Ari Kaplan: (18:43) So this is like where the next thing is. If you're a manufacturer of an airline and you want to know where in your supply chain are the mechanics breaking down, you want to be able to use this data intelligence to help just say of all of the data that we have, answer this question, where are our supply chain bottlenecks? Or you're using the real time streaming, you could say which customers are most likely to churn and why and how.
Ari Kaplan: (19:09) So that's part of data intelligence is kind of the question and answer standpoint, but then also data intelligence is being able to just understand what are your assets telling you.
Satyen Sangani: (19:20) I come at the world from an economics background and you think of this kind of domain of industrial organization and you think of how firms grow and in many cases you can horizontally integrate or you can vertically integrate and in a vertical integration strategy you're trying to pull everything together and instead of amassing all of the compute across all of the world, which would be like a very horizontal strategy, like we're doing every workload that we possibly can. You guys are trying to taking like a very vertical orientation to the strategy. And then there's this question of like, okay, well, how do we then partner with these other people who are along that spectrum of vertical swim lanes?
Satyen Sangani: (19:58) What is the advice that you give to your sales reps, your customers about when to use the vertical platform that you provide, the straight through data intelligence platform versus other things, whether it's like in Alation or a DataRobot or anything else. How do you navigate that complexity of tools or that complexity of use cases?
Ari Kaplan: (20:15) Sure. Well, the good news is, it's a easy answer since there are so many partners out there that are better together story, companies that are experts in a certain industry or experts in a certain technology or in a certain capability. And you want this whole ecosystem where is that better together story. One thing I was super excited coming into Databricks is I've been at other companies where you have partners on the website, but in the end it's just a logo and nothing happens. But here I'm like blown away by the better to get the other story truly works. We get so much better value added to the customers when it's partners, not just system integrators or ISVs, but people who offer these capabilities like Alation.
Ari Kaplan: (21:06) And we have dozens and dozens of different examples and every way from pre-data to data to the AI aspect to visualization and semantic layers and security and all of that. But really it's like an ecosystem. That phrase that takes a village to get what you want to get value out of all of these great data assets. Partners are a wonderful part of that ecosystem.
Satyen Sangani: (21:33) Yeah. Often you would like for there to be black and white differentiation between a lot of what happens in a lot of these tools. And to your point, there is quite a bit of overlap. Often what I say to people even 'cause we also like our building an ecosystem and have things where we have over bits overlap with partners that we've got. And often what we say is like, oh, well, there's like good, better, best and we are gonna provide sort of good enough experience in some cases for you to get your work done, but often you might need better or you might need best. And in those cases that's when you wanna fragment off and use something else that maybe is more advanced than what we've provided.
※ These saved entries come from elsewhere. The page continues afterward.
-- ==== Sys2Proof/Machine/Depthwise.lean ====
section
/-! DEFINITION. depthwise_conv_engine and the command DW.THR.O2 (46_depthwise.md). -/

namespace Sys2Proof.Machine

/-- Every lane accumulator updated by a function of its lane and its value (10_state.md rule R61). -/
def LaneAccs.update (f : Nat → Word → Word) (a : LaneAccs) : LaneAccs := ⟨f 0 a.l0, f 1 a.l1, f 2 a.l2, f 3 a.l3⟩

/-- The four lanes in order. -/
def LaneAccs.toList (a : LaneAccs) : List Word := [a.l0, a.l1, a.l2, a.l3]

/-- One cell of one lane: `wrap32(a + (X - z_in) * (Wd - z_wt))` (rule R280). -/
def laneMac (a : Word) (x : Byte) (zIn : Nat) (w : Byte) (zWt : Nat) : Word :=
  wrap32 (a.toInt + ((x.toNat : Int) - zIn) * ((w.toNat : Int) - zWt))

/-- The byte staged for a cell: the input byte in bounds, 0 in the padding (rule R276). -/
def stagedByte (m : Memory) (o : OperandRegs) (p cell : Nat × Nat) (c : Nat) : Byte :=
  if dwInBounds o p cell then input m o (dwY o p.1 cell.1).toNat (dwX o p.2 cell.2).toNat c else 0

/-- The im2col writes of one pixel (rules R276, R280). -/
def im2colWrites (m : Memory) (o : OperandRegs) (p : Nat × Nat) : List (Word × Byte) :=
  (dwCells o).flatMap fun cell =>
    (List.range o.chIn).map fun c => (colAddr o cell.1 cell.2 c, stagedByte m o p cell c)

/-- One kernel cell accumulated into the lanes of group `g`: a padding cell contributes 0 (rules R274, R276). Lane `l` is
channel `4g + l`; lanes past the last channel are not touched. -/
def laneCell (m : Memory) (o : OperandRegs) (p : Nat × Nat) (g : Nat) (a : LaneAccs) (cell : Nat × Nat) : LaneAccs :=
  if dwInBounds o p cell then
    a.update fun l v =>
      if 4 * g + l < o.chIn then
        laneMac v (stagedByte m o p cell (4 * g + l)) o.zIn (dwWeight m o cell.1 cell.2 (4 * g + l)) o.zWt
      else v
  else a

/-- The lanes of group `g`: initialised with the bias, then every cell (rules R61, R274, R280). -/
def laneGroup (m : Memory) (o : OperandRegs) (p : Nat × Nat) (g : Nat) (a : LaneAccs) : LaneAccs :=
  (dwCells o).foldl (laneCell m o p g)
    (a.update fun l v => if 4 * g + l < o.chIn then bias m o (4 * g + l) else v)

/-- The levels of the channels of group `g` (rule R275). -/
def groupLevels (m : Memory) (o : OperandRegs) (g : Nat) (a : LaneAccs) : List Nat :=
  (a.toList.take (o.chIn - 4 * g)).zipIdx.map fun v => thresh m o v.1 (4 * g + v.2) 2

/-- The channels of one pixel in groups of four: the lanes left and the levels in channel order (rule R274). -/
def pixelLevels (m : Memory) (o : OperandRegs) (p : Nat × Nat) (a : LaneAccs) : LaneAccs × List Nat :=
  (List.range (cdiv o.chIn 4)).foldl
    (fun e g => let b := laneGroup m o p g e.1; (b, e.2 ++ groupLevels m o g b)) (a, [])

/-- The engine between pixels: the lanes, the packer's buffer and the writes so far. -/
structure DwRun where
  lanes : LaneAccs
  pack : PackBuf
  writes : List (Word × Byte)
deriving DecidableEq, Repr

/-- The first byte of an output pixel: `OUT + (oy*OD + ox)*PB` (rule R275). -/
def dwPixelAddr (o : OperandRegs) (p : Nat × Nat) : Word := addr o.out ((p.1 * o.outDim + p.2) * dwPixelLen o)

/-- One output pixel: im2col, accumulation and classification, packing (rule R280). -/
def dwPixel (m : Memory) (o : OperandRegs) (e : DwRun) (p : Nat × Nat) : DwRun :=
  let lv := pixelLevels m o p e.lanes
  let pk := packRegion 2 lv.2 e.pack
  { lanes := lv.1
    pack := pk.1
    writes := e.writes ++ im2colWrites m o p ++ byteWrites (dwPixelAddr o p) pk.2 }

/-- Every output pixel, row-major (rule R280). -/
def dwRun (m : Memory) (o : OperandRegs) (a : LaneAccs) (b : PackBuf) : DwRun :=
  (dwPixels o).foldl (dwPixel m o) ⟨a, b, []⟩

/-- What DW leaves in the hidden working registers (10_state.md rules R61, R62, R63; unspecified and unread between
operations, log entry 11). -/
def leaveDw (o : OperandRegs) (e : DwRun) (t : State) : State :=
  { t with
    lanes := e.lanes
    packer0 := e.pack
    seq := { t.seq with oy := o.outDim, ox := o.outDim, chan := o.chIn, ky := o.kdim, kx := o.kdim } }

/-- The whole DW operation: the channel check of rule R271, then rule R280; RESULT as rule R279. With `C = 0` or `OD = 0`
its sets and its writes are empty (rule R278). -/
def runDw (s : State) : StepOutcome :=
  let o := s.snap
  if o.chIn ≠ o.chOut then .next (complete .sizeMismatch s)
  else
    let e := dwRun s.mem o s.lanes s.packer0
    runOp (dwSets o) e.writes (operationResult .dw o) (leaveDw o e) s

/-- DW.THR.O2 (rule R281). -/
def execDwThrO2 (s : State) : StepOutcome := runDw s

end Sys2Proof.Machine
end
Satyen Sangani: (22:06) And what we're trying to do is really just, in our particular case, just maximize the value that comes out of our platform for any given customer or user. And it sounds like that's kind of similar to the strategy that you are evangelizing and maybe that Databricks is taking. Is that a fair summary or did I bastardize it in any way?
Ari Kaplan: (22:22) No, no, that's great. And just me personally, about a third of my job is helping both enable our partners, but help them, like for each individual partner, what is that better together story? What can we take out to the market? Can we do joint customer use cases or joint webinars to explain that. So people out in, who are... And customers understand where that value add is. And the result has been tremendous. We get huge amount coming to and from our partners and we have our data and AI world tour in our summit and each one is filled with partner exhibits, presentations, dinners, local events. And it's really remarkable to see that whole ecosystem come to life.
Satyen Sangani: (23:06) Yeah, and I think also to get customers who can sort of speak to those examples and really say, hey, this is like what I got. 'Cause I think there's the story and then there's the realization of the story. And it's funny, I mean, when we talk to partners, one of the things that we've always try to do is say like, look, that's all great. How do you actually, do you have evidence of that it's actually working together. And those are really the fulfilling moments that I find arbitrate success. I actually want to circle back to baseball though, or at least sports because I think it's such an interesting topic. And to me one of the interesting things about it is that there's this element of almost a zero sum game like every sports team has.
Satyen Sangani: (23:42) I mean literally it's one of those places where every... We all talk about differentiation and we all talk about differentiation based upon analytics. And we pro... Like you evangelize that every single day and you wanna get people to buy into the business case in the sports industry. Like if you are not smarter longer term, because you're playing on the same set of rules. There's not very many much differentiation. I mean there is I guess big market team, small market team dynamics and so maybe there's a financial set of differences, but what I think it... It's almost a Petri dish for how useful analytics is. Have you ever thought about the meta on that? How do we actually figure out how analytics is affecting this industry at large? Is that something you've ever given thought to like almost even analyzing like which teams do it the best and assessing how much impact it has on their business? 'Cause you really couldn't do that in any other industry.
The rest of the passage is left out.